**Instructions to follow:** Each record should be reproduced exactly.

**The data:**
theorem kept_freeNat {b s : State} (h : Kept b s) : Kept b (freeNat s).2 := by
  unfold freeNat
  repeat' first
    | with_reducible assumption
    | intro _
    | with_reducible apply kept_ite
    | dsimp only
    | with_reducible apply kept_foldl
    | with_reducible apply kept_foldl_snd
    | with_reducible apply kept_foldl_fst
    | with_reducible apply KeptBy.emit
    | with_reducible apply KeptBy.draw
    | with_reducible apply KeptBy.setDie
    | with_reducible apply KeptBy.setFn
    | with_reducible apply KeptBy.setLoad
    | with_reducible apply KeptBy.setDest
    | with_reducible apply KeptBy.newDies
    | with_reducible apply KeptBy.newFns
    | with_reducible apply KeptBy.newLoads
    | with_reducible apply KeptBy.newDests
    | with_reducible apply KeptBy.resetDests
    | split

theorem kept_emit {b s : State} (x1 : _) (h : Kept b s) : Kept b (emit x1 s) := by
  unfold emit
  repeat' first
    | with_reducible assumption
    | intro _
    | with_reducible apply kept_ite
    | dsimp only
    | with_reducible apply kept_foldl
    | with_reducible apply kept_foldl_snd
    | with_reducible apply kept_foldl_fst
    | with_reducible apply KeptBy.emit
    | with_reducible apply KeptBy.draw
    | with_reducible apply KeptBy.setDie
    | with_reducible apply KeptBy.setFn
    | with_reducible apply KeptBy.setLoad
    | with_reducible apply KeptBy.setDest
    | with_reducible apply KeptBy.newDies
    | with_reducible apply KeptBy.newFns
    | with_reducible apply KeptBy.newLoads
    | with_reducible apply KeptBy.newDests
    | with_reducible apply KeptBy.resetDests
    | split

theorem kept_emits {b s : State} (x1 : _) (h : Kept b s) : Kept b (emits x1 s) := by
  unfold emits
  repeat' first
    | with_reducible assumption
    | intro _
    | with_reducible apply kept_ite
    | dsimp only
    | with_reducible apply kept_foldl
    | with_reducible apply kept_foldl_snd
    | with_reducible apply kept_foldl_fst
    | with_reducible apply KeptBy.emit
    | with_reducible apply KeptBy.draw
    | with_reducible apply KeptBy.setDie
    | with_reducible apply KeptBy.setFn
    | with_reducible apply KeptBy.setLoad
    | with_reducible apply KeptBy.setDest
    | with_reducible apply KeptBy.newDies
    | with_reducible apply KeptBy.newFns
    | with_reducible apply KeptBy.newLoads
    | with_reducible apply KeptBy.newDests
    | with_reducible apply KeptBy.resetDests
    | split

theorem kept_raiseVector {b s : State} (x1 : _) (h : Kept b s) : Kept b (raiseVector x1 s) := by
  unfold raiseVector
  repeat' first
    | with_reducible assumption
    | intro _
    | with_reducible apply kept_ite
    | dsimp only
    | with_reducible apply kept_emit
    | with_reducible apply kept_foldl
    | with_reducible apply kept_foldl_snd
    | with_reducible apply kept_foldl_fst
    | with_reducible apply KeptBy.emit
    | with_reducible apply KeptBy.draw
    | with_reducible apply KeptBy.setDie
    | with_reducible apply KeptBy.setFn
    | with_reducible apply KeptBy.setLoad
    | with_reducible apply KeptBy.setDest
    | with_reducible apply KeptBy.newDies
    | with_reducible apply KeptBy.newFns
    | with_reducible apply KeptBy.newLoads
    | with_reducible apply KeptBy.newDests
    | with_reducible apply KeptBy.resetDests
    | split

theorem kept_pcieTrain {b s : State} (h : Kept b s) : Kept b (pcieTrain s) := by
  unfold pcieTrain
  repeat' first
    | with_reducible assumption
    | intro _
    | with_reducible apply kept_ite
    | dsimp only
    | with_reducible apply kept_emit
    | with_reducible apply kept_objSet
    | with_reducible apply kept_freeNat
    | with_reducible apply kept_foldl
    | with_reducible apply kept_foldl_snd
    | with_reducible apply kept_foldl_fst
    | with_reducible apply KeptBy.emit
    | with_reducible apply KeptBy.draw
    | with_reducible apply KeptBy.setDie
    | with_reducible apply KeptBy.setFn
    | with_reducible apply KeptBy.setLoad
    | with_reducible apply KeptBy.setDest
    | with_reducible apply KeptBy.newDies
    | with_reducible apply KeptBy.newFns
    | with_reducible apply KeptBy.newLoads
    | with_reducible apply KeptBy.newDests
    | with_reducible apply KeptBy.resetDests
    | split

theorem kept_countEvent {b s : State} (x1 x2 x3 : _) (h : Kept b s) : Kept b (countEvent x1 x2 x3 s) := by
  unfold countEvent
  repeat' first
    | with_reducible assumption
    | intro _
    | with_reducible apply kept_ite
    | dsimp only
    | with_reducible apply kept_foldl
    | with_reducible apply kept_foldl_snd
    | with_reducible apply kept_foldl_fst
    | with_reducible apply KeptBy.emit
    | with_reducible apply KeptBy.draw
    | with_reducible apply KeptBy.setDie
    | with_reducible apply KeptBy.setFn
    | with_reducible apply KeptBy.setLoad
    | with_reducible apply KeptBy.setDest
    | with_reducible apply KeptBy.newDies
    | with_reducible apply KeptBy.newFns
    | with_reducible apply KeptBy.newLoads
    | with_reducible apply KeptBy.newDests
    | with_reducible apply KeptBy.resetDests
    | split

theorem kept_countModule {b s : State} (x1 x2 : _) (h : Kept b s) : Kept b (countModule x1 x2 s) := by
  unfold countModule
  repeat' first
    | with_reducible assumption
    | intro _
    | with_reducible apply kept_ite
    | dsimp only
    | with_reducible apply kept_countEvent
    | with_reducible apply kept_foldl
    | with_reducible apply kept_foldl_snd
    | with_reducible apply kept_foldl_fst
    | with_reducible apply KeptBy.emit
    | with_reducible apply KeptBy.draw
    | with_reducible apply KeptBy.setDie
    | with_reducible apply KeptBy.setFn
    | with_reducible apply KeptBy.setLoad
    | with_reducible apply KeptBy.setDest
    | with_reducible apply KeptBy.newDies
    | with_reducible apply KeptBy.newFns
    | with_reducible apply KeptBy.newLoads
    | with_reducible apply KeptBy.newDests
    | with_reducible apply KeptBy.resetDests
    | split

theorem kept_countLink {b s : State} (x1 x2 x3 : _) (h : Kept b s) : Kept b (countLink x1 x2 x3 s) := by
  unfold countLink
  repeat' first
    | with_reducible assumption
    | intro _
    | with_reducible apply kept_ite
    | dsimp only
    | with_reducible apply kept_countEvent
    | with_reducible apply kept_foldl
    | with_reducible apply kept_foldl_snd
    | with_reducible apply kept_foldl_fst
    | with_reducible apply KeptBy.emit
    | with_reducible apply KeptBy.draw
    | with_reducible apply KeptBy.setDie
    | with_reducible apply KeptBy.setFn
    | with_reducible apply KeptBy.setLoad
    | with_reducible apply KeptBy.setDest
    | with_reducible apply KeptBy.newDies
    | with_reducible apply KeptBy.newFns
    | with_reducible apply KeptBy.newLoads
    | with_reducible apply KeptBy.newDests
    | with_reducible apply KeptBy.resetDests
    | split

theorem kept_countTile {b s : State} (x1 x2 x3 x4 : _) (h : Kept b s) : Kept b (countTile x1 x2 x3 x4 s) := by
  unfold countTile
  repeat' first
    | with_reducible assumption
    | intro _
    | with_reducible apply kept_ite
    | dsimp only
    | with_reducible apply kept_countEvent
    | with_reducible apply kept_foldl
    | with_reducible apply kept_foldl_snd
    | with_reducible apply kept_foldl_fst
    | with_reducible apply KeptBy.emit
    | with_reducible apply KeptBy.draw
    | with_reducible apply KeptBy.setDie
    | with_reducible apply KeptBy.setFn
    | with_reducible apply KeptBy.setLoad
    | with_reducible apply KeptBy.setDest
    | with_reducible apply KeptBy.newDies
    | with_reducible apply KeptBy.newFns
    | with_reducible apply KeptBy.newLoads
    | with_reducible apply KeptBy.newDests
    | with_reducible apply KeptBy.resetDests
    | split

**Output for this task:**
theorem kept_freeNat {b s : State} (h : Kept b s) : Kept b (freeNat s).2 := by
  unfold freeNat
  repeat' first
    | with_reducible assumption
    | intro _
    | with_reducible apply kept_ite
    | dsimp only
    | with_reducible apply kept_foldl
    | with_reducible apply kept_foldl_snd
    | with_reducible apply kept_foldl_fst
    | with_reducible apply KeptBy.emit
    | with_reducible apply KeptBy.draw
    | with_reducible apply KeptBy.setDie
    | with_reducible apply KeptBy.setFn
    | with_reducible apply KeptBy.setLoad
    | with_reducible apply KeptBy.setDest
    | with_reducible apply KeptBy.newDies
    | with_reducible apply KeptBy.newFns
    | with_reducible apply KeptBy.newLoads
    | with_reducible apply KeptBy.newDests
    | with_reducible apply KeptBy.resetDests
    | split

theorem kept_emit {b s : State} (x1 : _) (h : Kept b s) : Kept b (emit x1 s) := by
  unfold emit
  repeat' first
    | with_reducible assumption
    | intro _
    | with_reducible apply kept_ite
    | dsimp only
    | with_reducible apply kept_foldl
    | with_reducible apply kept_foldl_snd
    | with_reducible apply kept_foldl_fst
    | with_reducible apply KeptBy.emit
    | with_reducible apply KeptBy.draw
    | with_reducible apply KeptBy.setDie
    | with_reducible apply KeptBy.setFn
    | with_reducible apply KeptBy.setLoad
    | with_reducible apply KeptBy.setDest
    | with_reducible apply KeptBy.newDies
    | with_reducible apply KeptBy.newFns
    | with_reducible apply KeptBy.newLoads
    | with_reducible apply KeptBy.newDests
    | with_reducible apply KeptBy.resetDests
    | split

theorem kept_emits {b s : State} (x1 : _) (h : Kept b s) : Kept b (emits x1 s) := by
  unfold emits
  repeat' first
    | with_reducible assumption
    | intro _
    | with_reducible apply kept_ite
    | dsimp only
    | with_reducible apply kept_foldl
    | with_reducible apply kept_foldl_snd
    | with_reducible apply kept_foldl_fst
    | with_reducible apply KeptBy.emit
    | with_reducible apply KeptBy.draw
    | with_reducible apply KeptBy.setDie
    | with_reducible apply KeptBy.setFn
    | with_reducible apply KeptBy.setLoad
    | with_reducible apply KeptBy.setDest
    | with_reducible apply KeptBy.newDies
    | with_reducible apply KeptBy.newFns
    | with_reducible apply KeptBy.newLoads
    | with_reducible apply KeptBy.newDests
    | with_reducible apply KeptBy.resetDests
    | split

theorem kept_raiseVector {b s : State} (x1 : _) (h : Kept b s) : Kept b (raiseVector x1 s) := by
  unfold raiseVector
  repeat' first
    | with_reducible assumption
    | intro _
    | with_reducible apply kept_ite
    | dsimp only
    | with_reducible apply kept_emit
    | with_reducible apply kept_foldl
    | with_reducible apply kept_foldl_snd
    | with_reducible apply kept_foldl_fst
    | with_reducible apply KeptBy.emit
    | with_reducible apply KeptBy.draw
    | with_reducible apply KeptBy.setDie
    | with_reducible apply KeptBy.setFn
    | with_reducible apply KeptBy.setLoad
    | with_reducible apply KeptBy.setDest
    | with_reducible apply KeptBy.newDies
    | with_reducible apply KeptBy.newFns
    | with_reducible apply KeptBy.newLoads
    | with_reducible apply KeptBy.newDests
    | with_reducible apply KeptBy.resetDests
    | split

theorem kept_pcieTrain {b s : State} (h : Kept b s) : Kept b (pcieTrain s) := by
  unfold pcieTrain
  repeat' first
    | with_reducible assumption
    | intro _
    | with_reducible apply kept_ite
    | dsimp only
    | with_reducible apply kept_emit
    | with_reducible apply kept_objSet
    | with_reducible apply kept_freeNat
    | with_reducible apply kept_foldl
    | with_reducible apply kept_foldl_snd
    | with_reducible apply kept_foldl_fst
    | with_reducible apply KeptBy.emit
    | with_reducible apply KeptBy.draw
    | with_reducible apply KeptBy.setDie
    | with_reducible apply KeptBy.setFn
    | with_reducible apply KeptBy.setLoad
    | with_reducible apply KeptBy.setDest
    | with_reducible apply KeptBy.newDies
    | with_reducible apply KeptBy.newFns
    | with_reducible apply KeptBy.newLoads
    | with_reducible apply KeptBy.newDests
    | with_reducible apply KeptBy.resetDests
    | split

theorem kept_countEvent {b s : State} (x1 x2 x3 : _) (h : Kept b s) : Kept b (countEvent x1 x2 x3 s) := by
  unfold countEvent
  repeat' first
    | with_reducible assumption
    | intro _
    | with_reducible apply kept_ite
    | dsimp only
    | with_reducible apply kept_foldl
    | with_reducible apply kept_foldl_snd
    | with_reducible apply kept_foldl_fst
    | with_reducible apply KeptBy.emit
    | with_reducible apply KeptBy.draw
    | with_reducible apply KeptBy.setDie
    | with_reducible apply KeptBy.setFn
    | with_reducible apply KeptBy.setLoad
    | with_reducible apply KeptBy.setDest
    | with_reducible apply KeptBy.newDies
    | with_reducible apply KeptBy.newFns
    | with_reducible apply KeptBy.newLoads
    | with_reducible apply KeptBy.newDests
    | with_reducible apply KeptBy.resetDests
    | split

theorem kept_countModule {b s : State} (x1 x2 : _) (h : Kept b s) : Kept b (countModule x1 x2 s) := by
  unfold countModule
  repeat' first
    | with_reducible assumption
    | intro _
    | with_reducible apply kept_ite
    | dsimp only
    | with_reducible apply kept_countEvent
    | with_reducible apply kept_foldl
    | with_reducible apply kept_foldl_snd
    | with_reducible apply kept_foldl_fst
    | with_reducible apply KeptBy.emit
    | with_reducible apply KeptBy.draw
    | with_reducible apply KeptBy.setDie
    | with_reducible apply KeptBy.setFn
    | with_reducible apply KeptBy.setLoad
    | with_reducible apply KeptBy.setDest
    | with_reducible apply KeptBy.newDies
    | with_reducible apply KeptBy.newFns
    | with_reducible apply KeptBy.newLoads
    | with_reducible apply KeptBy.newDests
    | with_reducible apply KeptBy.resetDests
    | split

theorem kept_countLink {b s : State} (x1 x2 x3 : _) (h : Kept b s) : Kept b (countLink x1 x2 x3 s) := by
  unfold countLink
  repeat' first
    | with_reducible assumption
    | intro _
    | with_reducible apply kept_ite
    | dsimp only
    | with_reducible apply kept_countEvent
    | with_reducible apply kept_foldl
    | with_reducible apply kept_foldl_snd
    | with_reducible apply kept_foldl_fst
    | with_reducible apply KeptBy.emit
    | with_reducible apply KeptBy.draw
    | with_reducible apply KeptBy.setDie
    | with_reducible apply KeptBy.setFn
    | with_reducible apply KeptBy.setLoad
    | with_reducible apply KeptBy.setDest
    | with_reducible apply KeptBy.newDies
    | with_reducible apply KeptBy.newFns
    | with_reducible apply KeptBy.newLoads
    | with_reducible apply KeptBy.newDests
    | with_reducible apply KeptBy.resetDests
    | split

theorem kept_countTile {b s : State} (x1 x2 x3 x4 : _) (h : Kept b s) : Kept b (countTile x1 x2 x3 x4 s) := by
  unfold countTile
  repeat' first
    | with_reducible assumption
    | intro _
    | with_reducible apply kept_ite
    | dsimp only
    | with_reducible apply kept_countEvent
    | with_reducible apply kept_foldl
    | with_reducible apply kept_foldl_snd
    | with_reducible apply kept_foldl_fst
    | with_reducible apply KeptBy.emit
    | with_reducible apply KeptBy.draw
    | with_reducible apply KeptBy.setDie
    | with_reducible apply KeptBy.setFn
    | with_reducible apply KeptBy.setLoad
    | with_reducible apply KeptBy.setDest
    | with_reducible apply KeptBy.newDies
    | with_reducible apply KeptBy.newFns
    | with_reducible apply KeptBy.newLoads
    | with_reducible apply KeptBy.newDests
    | with_reducible apply KeptBy.resetDests
    | split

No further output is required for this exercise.